-- ==== Sys2Proof/Machine/Events.lean ====
section
/-! DEFINITION. Event rings, page-request rings and error counters (18_host R418 to R420, R429; 17_partitions R407, R408;
16_system R379). Ring indices run freely in the state and count entries; a register holds them modulo the ring's size. -/
namespace Sys2Proof.Machine

/-- Key of a byte of the memory of the host that serves a package. -/
def hostKey (pkg addr : Nat) : Nat := pkg * 2 ^ 64 + addr

/-- Bytes written to host memory. -/
def State.hostPut (s : State) (pkg addr : Nat) (bs : List Byte) : State :=
  { s with hostMem := memPut s.hostMem (hostKey pkg addr) bs }

/-- Value of n bytes of host memory. -/
def State.hostRead (s : State) (pkg addr n : Nat) : Nat := memRead s.hostMem (hostKey pkg addr) n

/-- The 32 bytes of an event record (R418, Table 4). -/
def Event.bytes (e : Event) : List Byte :=
  natToBytes 4 e.tag.toNat ++ natToBytes 2 e.status ++ natToBytes 2 e.kind ++ natToBytes 8 e.time ++
    natToBytes 1 e.cause ++ natToBytes 3 0 ++ natToBytes 4 e.tinfo.toNat ++ natToBytes 8 e.addr.toNat

/-- A ring has a free entry: it is enabled and holds fewer records than its size (R419, R429). -/
def Fn.erFree (f : Fn) : Bool := f.erSize ≠ 0 && f.erTail - f.erHead < 2 ^ f.erSize

/-- One record written to the ring, with the interrupt accounting of R420. -/
def State.putEvent (s : State) (i : FnId) (e : Event) : State :=
  let f := s.fn i
  let s := s.hostPut i.pkg (f.erBase + 32 * (f.erTail % 2 ^ f.erSize)) e.bytes
  let fresh := f.fresh + 1
  let raise := f.count ≤ fresh || f.time = 0
  s.updFn i fun f =>
    if raise then { f with erTail := f.erTail + 1, irqs := f.irqs + 1, fresh := 0, oldest := none }
    else { f with erTail := f.erTail + 1, fresh := fresh, oldest := some (f.oldest.getD s.clkw) }

/-- A record written when an entry is free, else held in order, else dropped and counted (R419). -/
def State.postEvent (s : State) (i : FnId) (e : Event) : State :=
  let f := s.fn i
  if f.waiting.isEmpty && f.erFree && f.dropped = 0 then s.putEvent i e
  else if f.waiting.length < Config.heldRecords then s.updFn i fun f => { f with waiting := f.waiting ++ [e] }
  else s.updFn i fun f => { f with dropped := f.dropped + 1 }

/-- Held records enter free entries; the KIND 4 record of the dropped ones goes before them (R419). -/
def State.flushEvents (s : State) (i : FnId) : Nat → State
  | 0 => s
  | n + 1 =>
    let f := s.fn i
    if !f.erFree then s
    else if f.dropped ≠ 0 then
      let s := s.updFn i fun f => { f with dropped := 0 }
      (s.putEvent i ⟨0, min f.dropped 65535, 4, s.clkw, 0, 0, 0⟩).flushEvents i n
    else
      match f.waiting with
      | [] => s
      | e :: es => ((s.updFn i fun f => { f with waiting := es }).putEvent i e).flushEvents i n

/-- The function of a VF and the PF of a package. -/
def vfFn (v : VfId) : FnId := ⟨v.pkg, some v.vf⟩
def pfFn (pkg : Nat) : FnId := ⟨pkg, none⟩

/-- A command ring whose size the host has set to 0 is disabled: it is empty from then on (R429). -/
def Fn.ringOff (f : Fn) : Fn := { f with crSize := 0, crHead := 0, crTail := 0, bells := [], crOff := false }

/-- Completion record of a command (R415, R418); a ring that waits for it to be disabled is disabled (R429). -/
def State.complete (s : State) (f : FnId) (tag : W32) (status result : Nat) : State :=
  (s.postEvent f ⟨tag, status, 0, s.clkw, 0, 0, BitVec.ofNat 64 result⟩).updFn f fun r => if r.crOff then r.ringOff else r

/-! ## Error counters -/

/-- An entry of a counter list raised by one, stopping at 2^64 - 1 (R379, R431). -/
def bump (l : List Nat) (n : Nat) : List Nat := l.set n (min ((l.getD n 0) + 1) (2 ^ 64 - 1))

/-- Counter n of a VF raised (R379). -/
def State.countVf (s : State) (v : VfId) (n : Nat) : State := s.updVf v fun f => { f with errs := bump f.errs n }

/-- Counter n of a partition's error: for the VF that holds the slice, else for every VF bound to it (R379). -/
def State.countPart (s : State) (p n : Nat) : State :=
  match (s.part p).bind (·.running) with
  | some c => s.countVf c.vf n
  | none => { s with vfs := tmap s.vfs fun _ f => if f.part = p then { f with errs := bump f.errs n } else f }

/-- Counter n of the shared resources of a package raised (R431). -/
def State.countPkg (s : State) (pkg n : Nat) : State := s.updPkg pkg fun p => { p with errs := bump p.errs n }

/-! ## Page requests (R407, R408) -/

/-- The 32 bytes of a page-request record (R407, Table 4). -/
def State.pageReqBytes (s : State) (r : PageReq) : List Byte :=
  let kind := r.stage + 2 * b2n r.perm + 4 * b2n r.write + 8 * r.who + 256 * b2n r.window.isSome
  let pasid := if r.stage = 0 then ((s.ctx r.ctx).map (·.pasid)).getD 0 else r.window.getD 0 % 32
  natToBytes 4 r.tag ++ natToBytes 4 kind ++ natToBytes 4 pasid ++ natToBytes 4 0 ++ natToBytes 8 r.page ++
    natToBytes 8 (r.core.core + 256 * r.core.pkg)

/-- A request written to the ring when it has room, else waiting in the device (R407, R429). -/
def State.putPageReq (s : State) (r : PageReq) : State :=
  let f := s.fn (vfFn r.vf)
  if f.prTail - f.prHead < Config.pageRing && f.prWait.isEmpty then
    let s := s.hostPut r.vf.pkg (f.prBase + 32 * (f.prTail % Config.pageRing)) (s.pageReqBytes r)
    s.updFn (vfFn r.vf) fun f => { f with prTail := f.prTail + 1 }
  else s.updFn (vfFn r.vf) fun f => { f with prWait := f.prWait ++ [r] }

/-- Waiting requests enter the ring as the host makes room (R407). -/
def State.flushPages (s : State) (i : FnId) : Nat → State
  | 0 => s
  | n + 1 =>
    let f := s.fn i
    match f.prWait with
    | [] => s
    | r :: rs =>
      if f.prTail - f.prHead < Config.pageRing then
        let s := s.hostPut i.pkg (f.prBase + 32 * (f.prTail % Config.pageRing)) (s.pageReqBytes r)
        (s.updFn i fun f => { f with prTail := f.prTail + 1, prWait := rs }).flushPages i n
      else s

/-- Raise a page request for a context's miss, merged with an outstanding one for the same page (R201, R408). Answers its
request number. `who`: 0 team, 1 copy engine, 2 matrix engine, 3 hoist, 4 queue controller. -/
def State.pageRequest (s : State) (c : CtxId) (core : CoreId) (who : Nat) (m : Miss) : State × Nat :=
  let same := fun r : PageReq =>
    r.vf = c.vf && r.stage = m.stage && r.page = m.page && (m.stage = 1 && r.part = m.part || m.stage = 0 && r.ctx = c)
  match s.pages.find? same with
  | some r => (s, r.tag)
  | none =>
    let (s, tag) := s.fresh
    let r : PageReq :=
      { vf := c.vf, tag := tag, ctx := c, stage := m.stage, perm := m.perm, write := m.write, who := who,
        window := m.window, page := m.page, part := m.part, core := core, inRing := true }
    (({ s with pages := s.pages ++ [r] }).putPageReq r, tag)

end Sys2Proof.Machine
end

--------------------------------------------------

Work to be completed ▸ Within the material above, how many lines include the string "perm"? Give only the number.

Response area ▸ 2